→ **Directions for this task**:
Transcribe exactly everything in the data below from the line containing "def Obligations.ConstructionMeetsInvariant : Prop" down to the line containing "(where it is", both lines included and nothing further.

Start of Block

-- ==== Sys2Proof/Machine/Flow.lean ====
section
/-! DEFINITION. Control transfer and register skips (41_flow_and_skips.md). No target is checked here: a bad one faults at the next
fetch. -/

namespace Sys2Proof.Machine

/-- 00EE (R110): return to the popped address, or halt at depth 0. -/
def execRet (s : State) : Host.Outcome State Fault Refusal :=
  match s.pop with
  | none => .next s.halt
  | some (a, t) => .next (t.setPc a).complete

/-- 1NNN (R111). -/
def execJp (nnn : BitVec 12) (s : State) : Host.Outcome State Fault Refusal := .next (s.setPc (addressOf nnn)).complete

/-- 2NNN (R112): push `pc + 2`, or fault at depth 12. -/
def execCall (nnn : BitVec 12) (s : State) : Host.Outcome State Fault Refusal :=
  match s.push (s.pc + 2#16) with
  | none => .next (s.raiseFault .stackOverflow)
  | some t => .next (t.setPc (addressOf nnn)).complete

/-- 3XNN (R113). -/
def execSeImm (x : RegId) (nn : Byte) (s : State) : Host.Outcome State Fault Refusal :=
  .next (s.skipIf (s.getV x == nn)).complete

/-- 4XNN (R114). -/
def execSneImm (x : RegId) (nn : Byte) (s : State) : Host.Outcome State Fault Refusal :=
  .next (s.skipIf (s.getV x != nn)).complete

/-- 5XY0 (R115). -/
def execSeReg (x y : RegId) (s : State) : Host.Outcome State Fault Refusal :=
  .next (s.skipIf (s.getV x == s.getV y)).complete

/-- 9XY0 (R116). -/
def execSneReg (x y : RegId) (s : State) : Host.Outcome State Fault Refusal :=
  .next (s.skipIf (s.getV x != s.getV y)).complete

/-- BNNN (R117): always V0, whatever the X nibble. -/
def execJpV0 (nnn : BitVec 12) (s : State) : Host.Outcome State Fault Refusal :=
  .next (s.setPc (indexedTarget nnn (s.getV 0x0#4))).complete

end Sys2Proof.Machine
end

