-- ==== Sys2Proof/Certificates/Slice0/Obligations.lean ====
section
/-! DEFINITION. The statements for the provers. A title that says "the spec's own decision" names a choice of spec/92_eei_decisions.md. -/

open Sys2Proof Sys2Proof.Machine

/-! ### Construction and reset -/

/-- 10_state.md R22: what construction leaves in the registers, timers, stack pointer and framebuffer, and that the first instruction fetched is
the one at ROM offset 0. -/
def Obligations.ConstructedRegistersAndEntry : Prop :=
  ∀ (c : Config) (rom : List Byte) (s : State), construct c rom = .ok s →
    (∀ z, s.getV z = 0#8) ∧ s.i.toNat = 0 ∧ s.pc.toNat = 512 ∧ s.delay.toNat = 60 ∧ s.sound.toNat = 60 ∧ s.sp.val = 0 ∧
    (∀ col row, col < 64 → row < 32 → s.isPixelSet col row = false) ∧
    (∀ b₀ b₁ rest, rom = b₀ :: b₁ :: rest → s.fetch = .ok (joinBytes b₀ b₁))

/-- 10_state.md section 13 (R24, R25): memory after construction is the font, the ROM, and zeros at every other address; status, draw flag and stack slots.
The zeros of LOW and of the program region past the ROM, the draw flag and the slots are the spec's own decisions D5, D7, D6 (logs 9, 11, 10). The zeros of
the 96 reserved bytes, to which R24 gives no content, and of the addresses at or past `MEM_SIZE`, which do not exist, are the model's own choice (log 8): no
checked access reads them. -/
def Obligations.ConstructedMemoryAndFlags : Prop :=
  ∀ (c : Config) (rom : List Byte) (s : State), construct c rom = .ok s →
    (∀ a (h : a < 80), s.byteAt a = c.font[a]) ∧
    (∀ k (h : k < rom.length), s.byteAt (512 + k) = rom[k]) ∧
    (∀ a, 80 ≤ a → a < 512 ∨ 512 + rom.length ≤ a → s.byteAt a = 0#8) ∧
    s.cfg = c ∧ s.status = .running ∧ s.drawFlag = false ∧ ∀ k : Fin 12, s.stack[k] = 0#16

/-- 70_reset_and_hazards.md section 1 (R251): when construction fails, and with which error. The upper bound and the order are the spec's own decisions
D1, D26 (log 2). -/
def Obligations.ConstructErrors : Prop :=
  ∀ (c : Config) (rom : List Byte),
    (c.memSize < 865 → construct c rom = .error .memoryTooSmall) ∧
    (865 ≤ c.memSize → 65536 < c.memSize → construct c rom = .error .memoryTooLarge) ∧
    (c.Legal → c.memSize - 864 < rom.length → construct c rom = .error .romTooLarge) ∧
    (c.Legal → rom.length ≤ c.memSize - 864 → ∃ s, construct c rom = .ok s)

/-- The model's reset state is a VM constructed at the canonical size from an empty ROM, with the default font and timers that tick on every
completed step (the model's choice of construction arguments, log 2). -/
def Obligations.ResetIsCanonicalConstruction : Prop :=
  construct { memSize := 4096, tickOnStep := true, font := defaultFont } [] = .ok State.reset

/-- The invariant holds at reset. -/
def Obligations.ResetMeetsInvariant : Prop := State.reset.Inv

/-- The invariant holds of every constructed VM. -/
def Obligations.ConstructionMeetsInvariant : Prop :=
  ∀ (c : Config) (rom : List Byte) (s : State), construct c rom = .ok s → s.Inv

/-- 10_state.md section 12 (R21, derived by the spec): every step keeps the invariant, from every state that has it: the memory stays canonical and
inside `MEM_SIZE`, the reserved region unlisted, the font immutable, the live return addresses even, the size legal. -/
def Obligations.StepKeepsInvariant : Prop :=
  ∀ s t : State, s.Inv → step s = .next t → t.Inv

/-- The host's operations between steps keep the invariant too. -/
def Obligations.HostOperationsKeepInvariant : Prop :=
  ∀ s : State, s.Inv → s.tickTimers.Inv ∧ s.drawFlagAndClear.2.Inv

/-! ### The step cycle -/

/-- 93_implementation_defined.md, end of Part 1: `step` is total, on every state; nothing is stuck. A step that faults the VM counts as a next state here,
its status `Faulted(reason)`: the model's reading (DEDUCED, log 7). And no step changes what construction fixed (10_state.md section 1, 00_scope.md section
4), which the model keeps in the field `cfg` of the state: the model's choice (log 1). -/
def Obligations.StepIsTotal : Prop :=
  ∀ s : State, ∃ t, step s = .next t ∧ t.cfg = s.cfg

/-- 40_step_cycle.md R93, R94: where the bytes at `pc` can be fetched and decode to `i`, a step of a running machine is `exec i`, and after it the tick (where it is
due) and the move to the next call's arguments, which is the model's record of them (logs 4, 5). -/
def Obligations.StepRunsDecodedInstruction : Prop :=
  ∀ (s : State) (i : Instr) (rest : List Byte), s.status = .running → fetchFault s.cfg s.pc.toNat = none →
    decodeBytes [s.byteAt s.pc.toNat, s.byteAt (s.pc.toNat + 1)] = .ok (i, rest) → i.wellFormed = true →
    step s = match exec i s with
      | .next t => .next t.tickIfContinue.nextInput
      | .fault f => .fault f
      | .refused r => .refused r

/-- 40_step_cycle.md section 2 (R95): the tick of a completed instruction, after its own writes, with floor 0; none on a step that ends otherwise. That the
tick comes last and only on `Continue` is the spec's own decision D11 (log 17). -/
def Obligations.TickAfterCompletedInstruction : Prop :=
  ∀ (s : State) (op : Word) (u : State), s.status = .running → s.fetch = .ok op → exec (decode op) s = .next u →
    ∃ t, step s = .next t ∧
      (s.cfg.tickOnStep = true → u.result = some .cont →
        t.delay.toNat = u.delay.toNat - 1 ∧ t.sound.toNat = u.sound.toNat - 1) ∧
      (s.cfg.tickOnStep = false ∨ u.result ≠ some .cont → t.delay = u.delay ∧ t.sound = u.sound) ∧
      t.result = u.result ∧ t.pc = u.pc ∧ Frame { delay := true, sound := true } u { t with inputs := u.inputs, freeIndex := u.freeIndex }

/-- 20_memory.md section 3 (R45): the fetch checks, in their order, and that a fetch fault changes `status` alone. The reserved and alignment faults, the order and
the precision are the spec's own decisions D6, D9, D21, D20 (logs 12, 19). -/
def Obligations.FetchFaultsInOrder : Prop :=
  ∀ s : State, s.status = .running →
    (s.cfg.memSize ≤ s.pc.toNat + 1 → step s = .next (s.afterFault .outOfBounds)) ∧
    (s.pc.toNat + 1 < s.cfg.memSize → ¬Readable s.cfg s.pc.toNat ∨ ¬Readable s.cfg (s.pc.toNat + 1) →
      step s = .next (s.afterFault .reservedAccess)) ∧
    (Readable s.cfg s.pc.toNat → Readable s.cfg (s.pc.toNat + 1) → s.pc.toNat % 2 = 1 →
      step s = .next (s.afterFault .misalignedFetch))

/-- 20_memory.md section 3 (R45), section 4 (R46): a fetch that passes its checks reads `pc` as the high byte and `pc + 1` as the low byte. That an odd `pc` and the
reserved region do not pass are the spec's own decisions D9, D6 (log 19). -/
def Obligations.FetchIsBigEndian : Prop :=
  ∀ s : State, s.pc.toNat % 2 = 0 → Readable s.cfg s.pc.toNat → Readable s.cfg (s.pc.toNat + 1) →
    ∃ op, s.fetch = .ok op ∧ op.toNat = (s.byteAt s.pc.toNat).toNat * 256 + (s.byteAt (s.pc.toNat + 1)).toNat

End of Block

→ **Output below**:
def Obligations.ConstructionMeetsInvariant : Prop :=
  ∀ (c : Config) (rom : List Byte) (s : State), construct c rom = .ok s → s.Inv

/-- 10_state.md section 12 (R21, derived by the spec): every step keeps the invariant, from every state that has it: the memory stays canonical and
inside `MEM_SIZE`, the reserved region unlisted, the font immutable, the live return addresses even, the size legal. -/
def Obligations.StepKeepsInvariant : Prop :=
  ∀ s t : State, s.Inv → step s = .next t → t.Inv

/-- The host's operations between steps keep the invariant too. -/
def Obligations.HostOperationsKeepInvariant : Prop :=
  ∀ s : State, s.Inv → s.tickTimers.Inv ∧ s.drawFlagAndClear.2.Inv

/-! ### The step cycle -/

/-- 93_implementation_defined.md, end of Part 1: `step` is total, on every state; nothing is stuck. A step that faults the VM counts as a next state here,
its status `Faulted(reason)`: the model's reading (DEDUCED, log 7). And no step changes what construction fixed (10_state.md section 1, 00_scope.md section
4), which the model keeps in the field `cfg` of the state: the model's choice (log 1). -/
def Obligations.StepIsTotal : Prop :=
  ∀ s : State, ∃ t, step s = .next t ∧ t.cfg = s.cfg

/-- 40_step_cycle.md R93, R94: where the bytes at `pc` can be fetched and decode to `i`, a step of a running machine is `exec i`, and after it the tick (where it is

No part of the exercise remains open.